Why is the Greek letter phi translated into English as “ph” and not “f”?

Because when Latin started transliterating Greek, φ was still pronounced as /pʰ/: a p followed by an h. The shift of /pʰ/ to /ɸ/ to /f/ occurred later (the first evidence for it, Koine Greek phonology notes, is from Pompeii.)

Why are there relatively few personal names shared between Indo-European languages?

Brian is of course correct that naming simply isn’t as stable as, say, the Swadesh-100 list of core vocabulary, or for that matter syntax (VSO, SOV, SVO).

Things change much more quickly now than they used to, so you could object to Brian’s example. In English, the most popular names change radically every couple of decades; name fashions moved in a time scale of centuries in the 1500s. In Greece, where naming traditions were much more conservative until quite recently, names are specific to regions, and perpetuated from grandparent to grandchild. (Manuel is stereotypically Cretan, Athanasius is mainland.)

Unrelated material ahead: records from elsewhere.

/-- Settles O22: one equation per phase; the exit ends in the loom's restart, which at L1 is the target. -/
theorem exitFromL3 : Obligations.ExitFromL3 := by
  unfold Obligations.ExitFromL3
  refine ⟨?_, ?_, ?_, ?_, ?_, ?_⟩
  · intro s hlive hst hstage
    exact .of_fin hlive (congrArg (fin s) (startExit_held hst hstage)) rfl
  · intro s r hlive hstage
    exact .of_fin hlive (congrArg (fin s) (phaseEnd_one r hstage)) rfl
  · intro s r n hlive hstage
    exact .of_fin hlive (congrArg (fin s) (phaseEnd_withdrawn r hstage)) ⟨rfl, rfl⟩
  · intro s r hlive hstage
    exact .of_fin hlive (congrArg (fin s) (phaseEnd_two r hstage)) ⟨rfl, rfl, rfl, rfl⟩
  · intro s r hlive hstage
    exact .of_fin hlive (congrArg (fin s) (phaseEnd_three r hstage)) ⟨selfTest_tilesOk r s, rfl, rfl⟩
  · intro s r hlive hstage htarget hweft hpoint hreset
    have hexec := congrArg (fin s) ((phaseEnd_four r hstage).trans (endPhase4_exit hweft))
    rw [advance_reached (s := onPwr Power.exited (restartLoom s)) rfl hpoint hreset htarget.symm] at hexec
    exact .of_fin hlive hexec ⟨rfl, rfl, rfl, rfl, rfl, rfl, rfl, rfl, rfl⟩

end Sys2Proof.Machine
end

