/-- With one counter in use, on the aborts, a sample adds to it the frames that were aborted since the last (R442). -/
theorem sampleGray_aborts {s : State} {n i : Nat} (hn : 0 < n) (hclk : s.wc.aonclk = true) (hsel : s.wtally.sel = [(i, 0x01)])
    (hev : s.wtally.evClk ≤ s.clocks.wclk) : ∃ w, sampleGray n s = withTally w (wclkPassed n s)
      ∧ wtallyOf (withTally w (wclkPassed n s)) i = bump (s.port.grayAborts - s.wtally.refAborts).toNat (sget .init s.wtally.cnt i)
      ∧ w.refAborts = s.port.grayAborts := by
  have hnew : Shown (wclkPassed n s) s.wtally := .inr (by simp only [wclkPassed]; omega)
  obtain ⟨w4, h4, hsel4, hshown4, hcnt4⟩ := watchTally_single (s := wclkPassed n s) 4
    (s.port.grayCommits - s.wtally.refCommits).toNat hclk hsel hnew
  obtain ⟨w3, h3, hsel3, hshown3, hcnt3⟩ := watchTally_single (s := wclkPassed n s) 3
    (s.port.grayOk - s.wtally.refOk).toNat hclk hsel4 hshown4
  obtain ⟨w2, h2, hsel2, hshown2, hcnt2⟩ := watchTally_single (s := wclkPassed n s) 2
    (s.port.grayFails - s.wtally.refFails).toNat hclk hsel3 hshown3
  obtain ⟨w1, h1, _, hshown1, hcnt1⟩ := watchTally_single (s := wclkPassed n s) 1
    (s.port.grayAborts - s.wtally.refAborts).toNat hclk hsel2 hshown2
  have hcnt : sget .init w1.cnt i = bump (s.port.grayAborts - s.wtally.refAborts).toNat (sget .init s.wtally.cnt i) := by
    have hsrc : (0x01 : Byte).toNat = 1 := rfl
    rw [hcnt1, hcnt2, hcnt3, hcnt4, hsrc]
    simp [bump_zero]
  refine ⟨graySampled s.port w1, ?_, ?_, rfl⟩
  · have h4' : watchTally 4 (s.port.grayCommits - s.wtally.refCommits).toNat (wclkPassed n s) = withTally w4 (wclkPassed n s) := h4
    rw [sampleGray_running hn hclk, h4', h3, h2, h1]
    rfl
  · exact (wtallyOf_uncleared (s := withTally (graySampled s.port w1) (wclkPassed n s)) i hshown1).trans hcnt

/-- The tally after one event of source `src`, the first of its clock, where counter `n` alone is in use and takes it. -/
def firstEvent (n : Nat) (src : Byte) (s : State) : WatchTally :=
  { s.wtally with
    evClk := s.clocks.wclk, was := s.wtally.cnt, cleared := false, cnt := smod .init s.wtally.cnt n (bump 1)
    evs := smod 0 [] src.toNat (· + 1) }

theorem watchTally_firstEvent {s : State} {n : Nat} {src : Byte} (hclk : s.wc.aonclk = true) (hev : s.clocks.wclk ≠ s.wtally.evClk)
    (hsel : s.wtally.sel = [(n, src)]) : watchTally src.toNat 1 s = withTally (firstEvent n src s) s := by
  have hcounts : ¬ (decide (1 = 0) || !s.wc.aonclk) = true := by simp [hclk]
  have htake : s.wtally.sel.foldl (fun c e => if e.2.toNat = src.toNat then smod .init c e.1 (bump 1) else c) s.wtally.cnt =
      smod .init s.wtally.cnt n (bump 1) := by
    rw [hsel, List.foldl_cons, List.foldl_nil, if_pos rfl]
  refine (if_neg hcounts).trans ?_
  unfold firstEvent
  rw [rollWatch_new (Ne.symm hev), ← htake]
  rfl

/-- One event where one counter takes it counts there; a clear of the counter in the same clock hides that from a snapshot, which finds
the count before the clock (R451, R452). -/
theorem watchTally_then_clear {s : State} {n : Nat} {src : Byte} (hclk : s.wc.aonclk = true) (hev : s.clocks.wclk ≠ s.wtally.evClk)
    (hsel : s.wtally.sel = [(n, src)]) :
    sget .init (watchTally src.toNat 1 s).wtally.cnt n = bump 1 (wtallyOf s n)
      ∧ wtallyOf (withTally (clearWatchTally n s.clocks.wclk src.toNat (watchTally src.toNat 1 s).wtally) (watchTally src.toNat 1 s)) n =
        wtallyOf s n := by
  have hbefore : wtallyOf s n = sget .init s.wtally.cnt n := wtallyOf_uncleared n (.inr (Ne.symm hev))
  obtain ⟨c, hclear⟩ : ∃ c, clearWatchTally n s.clocks.wclk src.toNat (firstEvent n src s) =
      { firstEvent n src s with cleared := true, cnt := c } := ⟨_, clearWatchTally_same _ _ _ _ rfl⟩
  rw [watchTally_firstEvent hclk hev hsel, hbefore]
  refine ⟨(sget_smod Counter.init s.wtally.cnt n n (bump 1)).trans (if_pos rfl), ?_⟩
  calc wtallyOf (withTally (clearWatchTally n s.clocks.wclk src.toNat (firstEvent n src s)) s) n
      = wtallyOf (withTally { firstEvent n src s with cleared := true, cnt := c } s) n := by rw [hclear]
    _ = sget .init s.wtally.cnt n := wtallyOf_cleared n rfl rfl

/-- The oldest write on its way reaches the watchman (R80). -/
theorem landWrite_cons {s : State} {x : InFlightWrite} {xs : List InFlightWrite} (h : s.wflight = x :: xs) :
    landWrite s = watchmanWrite x.addr.toNat x.data x.via x.at_ { s with wflight := xs } := by
  unfold landWrite
  rw [h]

/-- Settles O39: selects and clears by the one clear of a counter, the events by the one counter that takes them. -/
theorem watchmanTally : Obligations.WatchmanTally := by
  unfold Obligations.WatchmanTally
  refine ⟨?_, ?_, ?_, ?_, ?_, ?_⟩
  · intro s n src hw hsrc
    obtain ⟨⟨hlive, _⟩, _⟩ := id hw
    have hfield : BitVec.ofNat 8 (src.setWidth 32).toNat = src := by
      have hlt := src.isLt
      apply BitVec.eq_of_toNat_eq
      rw [BitVec.toNat_ofNat, BitVec.toNat_setWidth]
      omega
    have hwrite := (watchmanCommand_sel (src.setWidth 32) hw n.isLt).trans (writeWatchSel_reselects hfield (.inr hsrc))
    obtain ⟨t, hexec, hsel, hnew, hsame, hother, hframe⟩ :=
      answers_reselected (c := .watchTallySelect n src) n.toNat src s (congrArg (fin s) hwrite) hlive
    refine ⟨t, hexec, (hsel _).trans (if_pos rfl), fun h => (hnew h).1, hsame, fun m _ hm => ⟨?_, hother m hm⟩, fun h m _ => (hnew h).2 m,
      hframe⟩
    rw [hsel, if_neg (Ne.symm hm)]
  · intro s n hw
    obtain ⟨⟨hlive, _⟩, _⟩ := id hw
    obtain ⟨hfield, hclr⟩ := clrWord_fields (sget 0 s.wtally.sel n.toNat)
    have hwrite := (watchmanCommand_sel _ hw n.isLt).trans (writeWatchSel_reselects hfield (.inl hclr))
    obtain ⟨t, hexec, hsel, hnew, hsame, hother, hframe⟩ :=
      answers_reselected (c := .watchTallyClr n) n.toNat _ s (congrArg (fin s) hwrite) hlive
    refine ⟨t, hexec, fun m _ => ?_, fun h => ⟨(hnew h).1, fun m _ => (hnew h).2 m⟩, hsame, fun m _ hm => hother m hm, hframe⟩
    rw [hsel]
    split
    · next h => rw [h]
    · rfl
  · intro s n src ⟨_, hclk⟩ hev hsel
    exact watchTally_then_clear hclk hev hsel
  · intro s d via at_ rest ⟨hlive, hclk⟩ hflight
    have hland := (landWrite_cons hflight).trans (watchmanWrite_running (a := 0x215) _ _ _ hclk (by decide))
    exact .of_fin hlive (congrArg (fin s) hland) rfl
  · intro s x rest hlive hclk hflight
    have hland := (landWrite_cons hflight).trans (watchmanWrite_stopped _ _ _ _ hclk)
    exact .of_fin hlive (congrArg (fin s) hland) rfl
  · intro s n ⟨hlive, hclk⟩ hn hsel _ hev hroom
    obtain ⟨w, hsample, hcnt, href⟩ := sampleGray_aborts hn hclk hsel hev
    have hdiff := (s.port.grayAborts - s.wtally.refAborts).isLt
    refine .of_fin hlive (congrArg (fin s) hsample) ⟨rfl, ?_, href, rfl⟩
    exact (congrArg (fun c : Counter => c.count.toNat) hcnt).trans (bump_count (by omega))

/-! ## Tokens on their way to their slots (R204, R227) -/

/-- Only the watch cores differ, with the drop alert and the tally. -/
def WatchOnly (s t : State) : Prop := ∃ a wt w, t = { s with alert := a, wtally := wt, wc := w }

theorem WatchOnly.refl (s : State) : WatchOnly s s := ⟨s.alert, s.wtally, s.wc, rfl⟩

theorem WatchOnly.keeps {s t : State} (h : WatchOnly s t) : t.fe = s.fe ∧ t.loft = s.loft ∧ t.bell = s.bell ∧ t.loom = s.loom := by
  obtain ⟨a, wt, w, rfl⟩ := h
  exact ⟨rfl, rfl, rfl, rfl⟩

theorem WatchOnly.onWc {s t : State} (f : WatchCores → WatchCores) (h : WatchOnly s t) : WatchOnly s (onWc f t) := by
  obtain ⟨a, wt, w, rfl⟩ := h
  exact ⟨a, wt, f w, rfl⟩

theorem WatchOnly.withTally {s t : State} (v : WatchTally) (h : WatchOnly s t) : WatchOnly s (withTally v t) := by
  obtain ⟨a, wt, w, rfl⟩ := h
  exact ⟨a, v, w, rfl⟩

theorem WatchOnly.raise {s t : State} (i : Nat) (h : WatchOnly s t) : WatchOnly s (raise i t) := by
  obtain ⟨a, wt, w, rfl⟩ := h
  exact ⟨putBit a i true, wt, w, rfl⟩

theorem watchTally_only (src n : Nat) (s : State) : ∃ w, watchTally src n s = withTally w s := by
  obtain ⟨c, clk, evs, was, b, h⟩ := watchTally_frame s src n
  exact ⟨_, h⟩

/-- The state with other queues and queue drops, and with what a drop raises and counts. -/
def tokensRouted (a : BitVec 13) (wt : WatchTally) (q : Sparse (List Token)) (d : Sparse (BitVec 16)) (s : State) : State :=
  { s with alert := a, wtally := wt, wc := { s.wc with queues := q, qdrop := d } }

theorem WatchOnly.tokensRouted {s t : State} (a : BitVec 13) (v : WatchTally) (q : Sparse (List Token)) (d : Sparse (BitVec 16))
    (h : WatchOnly s t) : WatchOnly s (tokensRouted a v q d t) := by
  obtain ⟨_, _, w, rfl⟩ := h
  exact ⟨a, v, { w with queues := q, qdrop := d }, rfl⟩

Christian names (not only from the Bible, but also names of saints) have of course also displaced other naming traditions to greater or lesser extents.

Well, writ large, you see change in naming tradition in the branches of Indo-European as well. Germanic, Greek and Indic share a naming tradition of compounds: Themistocles “glory of law”, Archimedes “counsel of leaders”. This is likely an Indo-European inheritance, and may or may not have been just for nobles. But there’s no trace of it in Latin.

How come there is only one written musical language for western music, when there are so many different spoken languages?

OP, your question appears to be about musical notation (written language), not about the language of music per se.

Western musical notation developed out of Mensural notation , which in turn developed out of Neumatic notation.

The Byzantine Notation system is an independent development of neumatic notation, used in the Greek church, which looks nothing like Western notation. The Znamenny chant notation is the Russian derivative of Byzantine Notation. Hold that thought.

The comparison to make is not between musical written notation and different spoken languages. The comparison to make is between written notation of music and written notation of language.

The written notation of language is a script. In Europe, there’s Roman script, Greek script, and Cyrillic script.

There are many different spoken languages in Western Europe, but all use the same Roman script. They all use the same Roman script, because they all got literacy through the Catholic church, which used Latin.

The countries of Orthodox Eastern Europe did not use Roman script. They used Cyrillic (which was based on Greek), because they all got literacy through the Orthodox church.

There was an Ancient Greek musical notation, but it did not survive. Music notation in mediaeval Europe started in the church. And there was a Catholic tradition of notation (neumes, then mensural), and an Orthodox tradition of notation (Byzantine and znamenny).

Since all Catholic countries shared the same musical notation, it was straightforward for them to keep sharing the same musical notation, when it developed into something recognisably modern in the 1600s (even if by then music was also secular, and they weren’t all Catholic).

So there is only one written musical language for western music, for the exact same reason there is only one script for Western European languages.